A is wrong because the compaction retention unit for the --auto-compaction-retention flag (in periodic mode, which is the default) is hours, not seconds. A value of 1 means 1 hour.
C is wrong because a value of 1 does not disable compaction — it enables compaction with a 1-hour retention period. A value of 0 disables automatic compaction.
D is wrong because compaction removes old revision history but does not limit each key to a single revision. Current values are always accessible. Watch operations continue to function for future changes — they only lose access to the compacted historical window.

This distinction is important for setting accurate expectations about what image scanning achieves. CVE-based scanning (Trivy, Grype, Snyk) matches installed package versions against known vulnerability databases — it is highly effective at finding publicly disclosed vulnerabilities in third-party dependencies.
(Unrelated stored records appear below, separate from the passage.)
/-- The word at one of those addresses. -/
def State.copiedWord (s : State) (a : Nat) : Nat :=
  match findReg a with
  | some ra => wordOf ra.reg ra.off fun f => s.copiedField f ra.inst
  | none => 0

/-- A received word put where it belongs: status words at once, class-L words into every copy (R289), and a position
whose Drawer is not PAR_SETMEM's is a replaced one. -/
def State.putCopiedWord (s : State) (a w : Nat) : State :=
  match findReg a with
  | none => s
  | some ra =>
    if wordClass ra.reg ra.off = .L then
      let p := putWord ra.reg ra.inst ra.off w
      { s with regs := { s.regs with pend := p s.regs.pend, cur := p s.regs.cur,
                                     prev := if s.flag CFG_STATUS_PREV_VALID then p s.regs.prev else s.regs.prev },
               hng := { s.hng with gens := s.hng.gens.map fun g => (g.1, p g.2) } }
    else
      let s := { s with regs := { s.regs with live := putWord ra.reg ra.inst ra.off w s.regs.live } }
      if PAR_POSMAP_LOST.addr ≤ a ∧ a < PAR_POSMAP_LOST.addr + 1024 then
        let i := (a - PAR_POSMAP_LOST.addr) / 4
        let d := w % 64
        s.updSet (i / 32) fun t => { t with
          moved := if d = s.reg PAR_SETMEM_DRAWER i then SMap.del (i % 32) t.moved else SMap.put (i % 32) d t.moved }
      else s

/-! ### The view of the state that is copied -/

/-- A section of the view: by key, what is compared and the entry that is sent. -/
abbrev CopyView := SMap (List Byte × List Byte)

/-- An entry that is compared whole. -/
def whole (k : Nat) (b : List Byte) : Nat × (List Byte × List Byte) := (k, (b, b))

/-- The connections that are not FREE. -/
def State.usedConns (s : State) : List (Nat × Conn) := s.ctx.conns.filter fun e => e.2.state != cFREE

/-- The sections of the whole current state (R352). -/
def State.copyView (s : State) : List (Nat × CopyView) :=
  let recs := s.ldg.recs.filterMap fun e => e.2.sealed.map fun q => whole e.2.rseq (e.2.sealedBytes e.1 q)
  let full := s.usedConns.filterMap fun e =>
    if e.2.state = cSETUP ∨ e.2.state = cOPEN then some (e.2.id * 16 + e.2.state, ([], e.2.bytes)) else none
  let brief := s.usedConns.map fun e => (e.1, (e.2.watched, e.2.brief))
  let regions := (s.ctx.regions.filter fun e => e.2 != {}).map fun e => whole e.1 (e.2.entry e.1)
  let cmds := s.cmd.frames.filterMap fun e => e.2.copyEvent.map fun v => whole (cmdRecKey e.2.conn e.2.msgid) (e.2.copyRecord v)
  let rsv := s.cmd.rsv.map fun e => whole e.1 e.2.entry
  let gens :=
    (if s.flag CFG_STATUS_PREV_VALID then [whole 0 (genEntry (s.reg CFG_GEN_PREVIOUS_GEN) s.regs.prev)] else []) ++
      [whole 1 (genEntry (s.reg CFG_GEN_CURRENT_GEN) s.regs.cur)]
  let words := copiedWords.map fun a => whole a (leBytes 4 a ++ leBytes 4 (s.copiedWord a))
  [(1, recs), (4, full), (5, brief), (6, regions), (7, cmds), (8, rsv), (9, gens), (10, words)]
However, it cannot detect: application logic flaws (authentication bypasses, injection vulnerabilities, business logic errors), insecure configurations baked into the image, weak cryptography in application code, or design weaknesses. A container image with a clean CVE scan can still be critically vulnerable through SQL injection, SSRF, or insecure direct object references. Comprehensive security requires both CVE scanning and application security testing (SAST, DAST, penetration testing).
A is wrong because modern vulnerability scanners like Trivy scan OS packages, programming language dependencies (npm, pip, Maven, Cargo), and application-level lock files — not just OS packages. The limitation is about CVEs versus application logic weaknesses, not about OS versus application layer.
C is wrong because this describes the remediation path difference, not the conceptual distinction. The question asks about the nature of the categories, not how they are fixed.
D is wrong because vulnerability and weakness have distinct technical meanings in security. CVEs (Common Vulnerabilities and Exposures) and CWEs (Common Weakness Enumeration) are separate classification systems maintained by MITRE with different purposes.